### Problem to solve:
Find the lines holding the string "captureClose" in the data, then copy all of them.

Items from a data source
#####

-- ==== Sys2Proof/Laws/QueueOps.lean ====
section
/-! SUPPORT. That the operations of Machine/Ops.lean leave the queue of waiting commands alone. -/

namespace Sys2Proof.Machine

theorem setF_pending (s : State) (f : Fld) : (setF s f).pending = s.pending := by
  unfold setF
  grind [put_pending]

theorem clrF_pending (s : State) (f : Fld) : (clrF s f).pending = s.pending := by
  unfold clrF
  grind [put_pending]

theorem bumpBy_pending (s : State) (f : Fld) (n : Nat) : (bumpBy s f n).pending = s.pending := by
  unfold bumpBy
  grind [put_pending]

theorem bump_pending (s : State) (f : Fld) : (bump s f).pending = s.pending := by
  unfold bump
  grind [bumpBy_pending]

theorem putMax_pending (s : State) (f : Fld) (v : Nat) : (putMax s f v).pending = s.pending := by
  unfold putMax
  grind [put_pending]

theorem put2_pending (s : State) (lo hi : Fld) (v : Nat) : (put2 s lo hi v).pending = s.pending := by
  unfold put2
  grind [put_pending]

theorem putInt_pending (s : State) (f : Fld) (i : Int) : (putInt s f i).pending = s.pending := by
  unfold putInt
  grind [put_pending]

theorem useFree_pending (s : State) : (useFree s).pending = s.pending := by
  unfold useFree
  grind

theorem stamp_pending (s : State) (t : Nat) : (stamp s t).pending = s.pending := by
  unfold stamp
  grind

theorem answered_pending (s : State) (o : Host.Outcome State Fault Refusal) (h2 : ∀ t, o = .next t → t.pending = s.pending) (t' : State) (ht' : answered s o = .next t') : t'.pending = s.pending := by
  unfold answered at *
  grind

theorem raise_pending (s : State) (src : Nat) : (raise s src).pending = s.pending := by
  unfold raise
  grind [put_pending]

theorem raiseP_pending (s : State) (p k : Nat) : (raiseP s p k).pending = s.pending := by
  unfold raiseP
  grind [raise_pending]

theorem modCfg_pending (s : State) (p : Nat) (f : CfgSt → CfgSt) : (modCfg s p f).pending = s.pending := by
  unfold modCfg
  grind

theorem raiseAll_pending (s : State) (k : Nat) : (raiseAll s k).pending = s.pending := by
  unfold raiseAll
  grind [forN_pending, raiseP_pending]

theorem fltFirst_pending (s : State) (f : Nat) : (fltFirst s f).pending = s.pending := by
  unfold fltFirst
  grind [put_pending, put2_pending]

theorem fltNotify_pending (s : State) (f : Nat) : (fltNotify s f).pending = s.pending := by
  unfold fltNotify
  grind [bump_pending, fltFirst_pending, raise_pending]

theorem fault_pending (s : State) (f : Nat) : (fault s f).pending = s.pending := by
  unfold fault
  grind [fltNotify_pending, put_pending]

end Sys2Proof.Machine
end

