-- ==== Sys2Proof/Laws/QueueAdmission.lean ====
section
/-! SUPPORT. That the operations of Machine/Admission.lean leave the queue of waiting commands alone. -/

namespace Sys2Proof.Machine

theorem noteRefusal_pending (s : State) (part : Nat) (r : Refused) : (noteRefusal s part r).pending = s.pending := by
  unfold noteRefusal
  grind [bump_pending, put_pending]

theorem overcommitSet_pending (s : State) : (overcommitSet s).pending = s.pending := by
  unfold overcommitSet
  grind [raise_pending, setF_pending]

theorem overcommitCheck_pending (s : State) : (overcommitCheck s).pending = s.pending := by
  unfold overcommitCheck
  grind [overcommitSet_pending]

theorem overcommitTest_pending (s : State) : (overcommitTest s).pending = s.pending := by
  unfold overcommitTest
  grind [clrF_pending, overcommitSet_pending]

end Sys2Proof.Machine
end

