-- ==== Sys2Proof/Laws/QueueStrandEnc.lean ====
section
/-! SUPPORT. That the operations of Machine/StrandEnc.lean leave the queue of waiting commands alone. -/

namespace Sys2Proof.Machine

theorem issueJob_pending (s : State) (q part space a : Nat) (d : List Byte) : (issueJob s q part space a d).2.pending = s.pending := by
  unfold issueJob
  grind [modLane_pending, tagIssue_pending, writeRecord_pending]

theorem fixFrame_pending (s : State) (j : Job) : (fixFrame s j).pending = s.pending := by
  unfold fixFrame
  grind [setClip_pending, setFrame_pending]

theorem fixDecoded_pending (s : State) (j : Job) : (fixDecoded s j).pending = s.pending := by
  unfold fixDecoded
  grind

theorem startCount_pending (s : State) (l : Nat) (f : FrameId) (b : Nat) : (startCount s l f b).pending = s.pending := by
  unfold startCount
  grind [modLane_pending, put_pending]

theorem loadBand_pending (s : State) (n l : Nat) (j : Job) : (loadBand s n l j).pending = s.pending := by
  unfold loadBand
  grind [fault_pending, modStrand_pending]

theorem startJob_pending (s : State) (n : Nat) : (startJob s n).pending = s.pending := by
  unfold startJob
  grind [endJob_pending, fixDecoded_pending, fixFrame_pending, loadBand_pending, modLane_pending, modStrand_pending, showJob_pending, startCount_pending]

theorem startRoutine_pending (s : State) (n kind entry : Nat) (regs : List (Nat × Nat)) : (startRoutine s n kind entry regs).pending = s.pending := by
  unfold startRoutine
  grind [foldl_pending, modStrand_pending, put_pending]

theorem startPre_pending (s : State) (n : Nat) (d y : List Byte) (row : Nat) : (startPre s n d y row).pending = s.pending := by
  unfold startPre
  grind [modStrand_pending, startRoutine_pending]

theorem startMeta_pending (s : State) (n : Nat) (d : List Byte) (x : Staged) : (startMeta s n d x).pending = s.pending := by
  unfold startMeta
  grind [modStrand_pending, startRoutine_pending]

theorem encRow_pending (s : State) (n : Nat) (hits : List (Nat × Nat × Nat × Nat)) (upset : List (Nat × Byte)) :
    (encRow s n hits upset).pending = s.pending := by
  have hl : ∀ (s : State) (o : Option Nat) (b : BandSt), (match o with
      | some l => endJob s n l jsBadOpcode 0xFFFF 0 b.runBytes
      | none => s).pending = s.pending := by
    intro s o b
    cases o
    · rfl
    · exact endJob_pending ..
  unfold encRow
  cases jobOf s n with
  | none => rfl
  | some a =>
    simp only
    cases (strandOf s n).band with
    | none => rfl
    | some b =>
      simp only
      cases findFrame s b.frame with
      | none => rfl
      | some f =>
        simp only
        refine ite_pending rfl (ite_pending (ite_pending (startPre_pending ..) (hl ..)) (ite_pending (fray_pending ..) ?_))
        refine ite_pending (ite_pending ?_ ?_) ?_
        · exact (startMeta_pending ..).trans (modStrand_pending ..)
        · exact (hl ..).trans (modStrand_pending ..)
        · exact modStrand_pending ..

theorem noteMiss_pending (s : State) (f : FrameId) (b row n : Nat) : (noteMiss s f b row n).pending = s.pending := by
  unfold noteMiss
  grind [fault_pending]

theorem noteMatch_pending (s : State) (f : FrameId) (b row : Nat) : (noteMatch s f b row).pending = s.pending := by
  unfold noteMatch
  grind

theorem echoDone_pending (s : State) (n : Nat) : (echoDone s n).pending = s.pending := by
  unfold echoDone
  grind [bump_pending, fray_pending, modStrand_pending, noteMatch_pending, noteMiss_pending, put_pending, setF_pending]

/-- A run of writes leaves the queue alone. -/
theorem writeRun_pending (list fuel : Nat) (s : State) (buf off total : Nat) (bs : List Byte) (s' : State)
    (b' o' t' : Nat) (h : writeRun list fuel s buf off total bs = .done s' b' o' t') : s'.pending = s.pending := by
  induction fuel generalizing s buf off total bs with
  | zero =>
    unfold writeRun at h
    split at h
    · cases h; rfl
    · cases h
  | succ fuel ih =>
    unfold writeRun at h
    split at h
    · cases h; rfl
    · split at h
      · rw [ih _ _ _ _ _ h, fsWrite_pending]
      · simp only at h
        split at h
        · cases h
        · split at h
          · cases h
          · rename_i b s2 hp
            have := poolAlloc_pending s true none
            rw [hp] at this
            rw [ih _ _ _ _ _ h, fsWrite_pending]
            exact this

theorem noteGap_pending (s : State) (l t : Nat) : (noteGap s l t).pending = s.pending := by
  unfold noteGap
  grind [modLane_pending, put_pending, putMax_pending]

theorem countRow_pending (s : State) (n l : Nat) (b : BandSt) (waited t : Nat) (ovf damaged : Bool) : (countRow s n l b waited t ovf damaged).pending = s.pending := by
  unfold countRow
  grind [modJob_pending, modLane_pending, modStrand_pending, noteGap_pending, put_pending, putMax_pending, setFrame_pending]

theorem endIfLast_pending (s : State) (n l : Nat) (y : List Byte) (rows detail : Nat) : (endIfLast s n l y rows detail).pending = s.pending := by
  unfold endIfLast
  grind [endJob_pending]

theorem commitEnc_pending (s : State) (n l : Nat) (j : Job) (f : FrameFix) (b : BandSt) (z : Staged) (waited t : Nat) :
    (commitEnc s n l j f b z waited t).pending = s.pending := by
  unfold commitEnc
  split
  · split
    · exact breakList_pending ..
    · rfl
  · exact endJob_pending ..
  · rename_i s' b' o' t' hw
    have hs := writeRun_pending _ _ _ _ _ _ _ _ _ _ _ hw
    have hm : (match z.metaRow with
      | some m => if jHookMeta j.desc then fsWrite s' (jMetaBuf j.desc + 64 * z.row) m else s'
      | none => s').pending = s.pending := by
      split
      · split
        · rw [fsWrite_pending, hs]
        · exact hs
      · exact hs
    rw [endIfLast_pending, countRow_pending, fsWrite_pending]
    split
    · exact hm
    · rw [fsWrites_pending]; exact hm

end Sys2Proof.Machine
end

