-- ==== Sys2Proof/Laws/QueueIntakeCore.lean ====
section
/-! SUPPORT. That the operations of Machine/IntakeCore.lean leave the queue of waiting commands alone. -/

namespace Sys2Proof.Machine

theorem showStride_pending (s : State) : (showStride s).pending = s.pending := by
  unfold showStride
  grind [put_pending]

theorem modEv_pending (s : State) (e : Nat) (f : Frame → Frame) : (modEv s e f).pending = s.pending := by
  unfold modEv
  grind

theorem modWin_pending (s : State) (e n : Nat) (f : Win → Win) : (modWin s e n f).pending = s.pending := by
  unfold modWin
  grind [modEv_pending]

theorem modPort_pending (s : State) (n : Nat) (f : SensPort → SensPort) : (modPort s n f).pending = s.pending := by
  unfold modPort
  grind

theorem fifoPush_pending (s : State) (n : Nat) (ws : List FifoWord) : (fifoPush s n ws).pending = s.pending := by
  unfold fifoPush
  grind [modPort_pending, put_pending, putMax_pending, raise_pending]

theorem addPacked_pending (s : State) (e n : Nat) (b : List Byte) : (addPacked s e n b).pending = s.pending := by
  unfold addPacked
  grind [modWin_pending]

theorem replaceFrom_pending (s : State) (x : Frame) (w : Win) (r off : Nat) : (replaceFrom s x w r off).pending = s.pending := by
  unfold replaceFrom
  grind [fsWrite_pending, modEv_pending]

theorem packRow_pending (s : State) (x : Frame) (w : Win) : (packRow s x w).pending = s.pending := by
  unfold packRow
  grind [addPacked_pending, bumpBy_pending, fifoPush_pending, raise_pending, replaceFrom_pending, setF_pending, useFree_pending]

theorem packLoop_pending (e n : Nat) (s : State) : (packLoop e n s).pending = s.pending := by
  induction n generalizing s with
  | zero => rfl
  | succ n ih =>
    unfold packLoop
    split
    · rfl
    · split
      · rfl
      · rw [ih, packRow_pending]

theorem emitTails_pending (s : State) (e : Nat) : (emitTails s e).pending = s.pending := by
  unfold emitTails
  grind [fifoPush_pending, foldl_pending, modWin_pending]

theorem emitAll_pending (s : State) : (emitAll s).pending = s.pending := by
  unfold emitAll
  grind [emitTails_pending, foldl_pending]

theorem intakeRun_pending (s : State) (e : Nat) : (intakeRun s e).pending = s.pending :=
  (emitTails_pending ..).trans (packLoop_pending ..)

theorem closeWin_pending (s : State) (e n : Nat) (trunc : Bool) : (closeWin s e n trunc).pending = s.pending := by
  unfold closeWin
  grind [intakeRun_pending, modEv_pending, modWin_pending]

theorem finalize_pending (s : State) (x : Frame) : (finalize s x).pending = s.pending := by
  unfold finalize
  grind [bump_pending, clrF_pending, modEv_pending, put_pending, raise_pending]

theorem checkFinal_pending (s : State) (e : Nat) : (checkFinal s e).pending = s.pending := by
  unfold checkFinal
  grind [finalize_pending]

theorem endWin_pending (s : State) (e n : Nat) : (endWin s e n).pending = s.pending := by
  unfold endWin
  grind [closeWin_pending, modWin_pending]

theorem startWin_pending (s : State) (e n t : Nat) : (startWin s e n t).pending = s.pending := by
  unfold startWin
  grind [bump_pending, closeWin_pending, modEv_pending, modWin_pending]

theorem closeBefore_pending (s : State) (e n : Nat) : (closeBefore s e n).pending = s.pending := by
  unfold closeBefore
  grind [closeWin_pending, foldl_pending]

theorem frameStart_pending (s : State) (n t : Nat) : (frameStart s n t).pending = s.pending := by
  unfold frameStart
  grind [closeBefore_pending, startWin_pending]

theorem takeRow_pending (s : State) (n : Nat) (l : Option (List Nat)) : (takeRow s n l).pending = s.pending := by
  unfold takeRow
  grind [bump_pending, intakeRun_pending, modWin_pending]

theorem csiHeader_pending (s : State) (n : Nat) (burst : Bool) (hdr : Ecc) (lost use : State → State)
    (hl : ∀ s : State, (lost s).pending = s.pending) (hu : ∀ s : State, (use s).pending = s.pending) :
    (csiHeader s n burst hdr lost use).pending = s.pending := by
  have hb := ite_pending (c := burst = true) (modPort_pending s n (fun p => { p with skip := false })) (rfl : s.pending = s.pending)
  have key : ∀ s : State, (if (sensPort s n).skip then s
    else match hdr with
      | .ue => lost (modPort (bump s (R.INT_PORT_ERR_HDR_UNC n)) n fun p => { p with skip := true })
      | .ce => use (bump s (R.INT_PORT_ERR_HDR_CORR n))
      | .ok => use s).pending = s.pending := by
    intro s
    refine ite_pending rfl ?_
    cases hdr
    · exact hu _
    · exact (hu _).trans (bump_pending ..)
    · exact (hl _).trans ((modPort_pending ..).trans (bump_pending ..))
  unfold csiHeader
  exact ite_pending ((key _).trans hb) rfl

theorem csiChannel_pending (s : State) (n vc : Nat) (use : State → State) (h4 : ∀  (s : State), (use  s).pending = s.pending) : (csiChannel s n vc use).pending = s.pending := by
  unfold csiChannel
  grind [bump_pending]

theorem fifoDrain_pending (s : State) (n : Nat) (ecc : Ecc) (data : List Byte) : (fifoDrain s n ecc data).pending = s.pending := by
  unfold fifoDrain
  grind [bump_pending, checkFinal_pending, emitAll_pending, fault_pending, fsWrite_pending, modEv_pending, modPort_pending, modWin_pending, put_pending]

theorem releaseSlots_pending (s : State) : (releaseSlots s).pending = s.pending := by
  unfold releaseSlots
  grind

theorem captureClose_pending (s : State) : (captureClose s).pending = s.pending := by
  unfold captureClose
  dsimp only
  have ha := forN_pending 12 (fun n s' => closeBefore s' (s.tick.events - 1) n) s fun i s' => closeBefore_pending ..
  generalize forN 12 (fun n s' => closeBefore s' (s.tick.events - 1) n) s = a at ha
  cases a.intake.frames.find? fun x => x.ev + 1 == s.tick.events && x.kind == 0 with
  | none => exact ha
  | some x =>
    refine ite_pending ?_ (ite_pending ((setF_pending ..).trans ((modEv_pending ..).trans ha)) ((modEv_pending ..).trans ha))
    cases findEv (modEv a x.ev fun f => { f with kind := 1, capLate := true, held := false }) x.ev with
    | none => exact (modEv_pending ..).trans ha
    | some y => exact (finalize_pending ..).trans ((modEv_pending ..).trans ha)


theorem openFrame_pending (s : State) (noProxy : Bool) : (openFrame s noProxy).pending = s.pending := by
  unfold openFrame
  grind [bump_pending, fault_pending, put_pending, setF_pending]

theorem pruneFrames_pending (s : State) : (pruneFrames s).pending = s.pending := by
  unfold pruneFrames
  grind

theorem intakeMode_pending (s : State) : (intakeMode s).pending = s.pending := by
  unfold intakeMode
  grind [clrF_pending, forN_pending, raise_pending, setF_pending]

end Sys2Proof.Machine
end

#####

### Answer for this exercise:
theorem captureClose_pending (s : State) : (captureClose s).pending = s.pending := by
  unfold captureClose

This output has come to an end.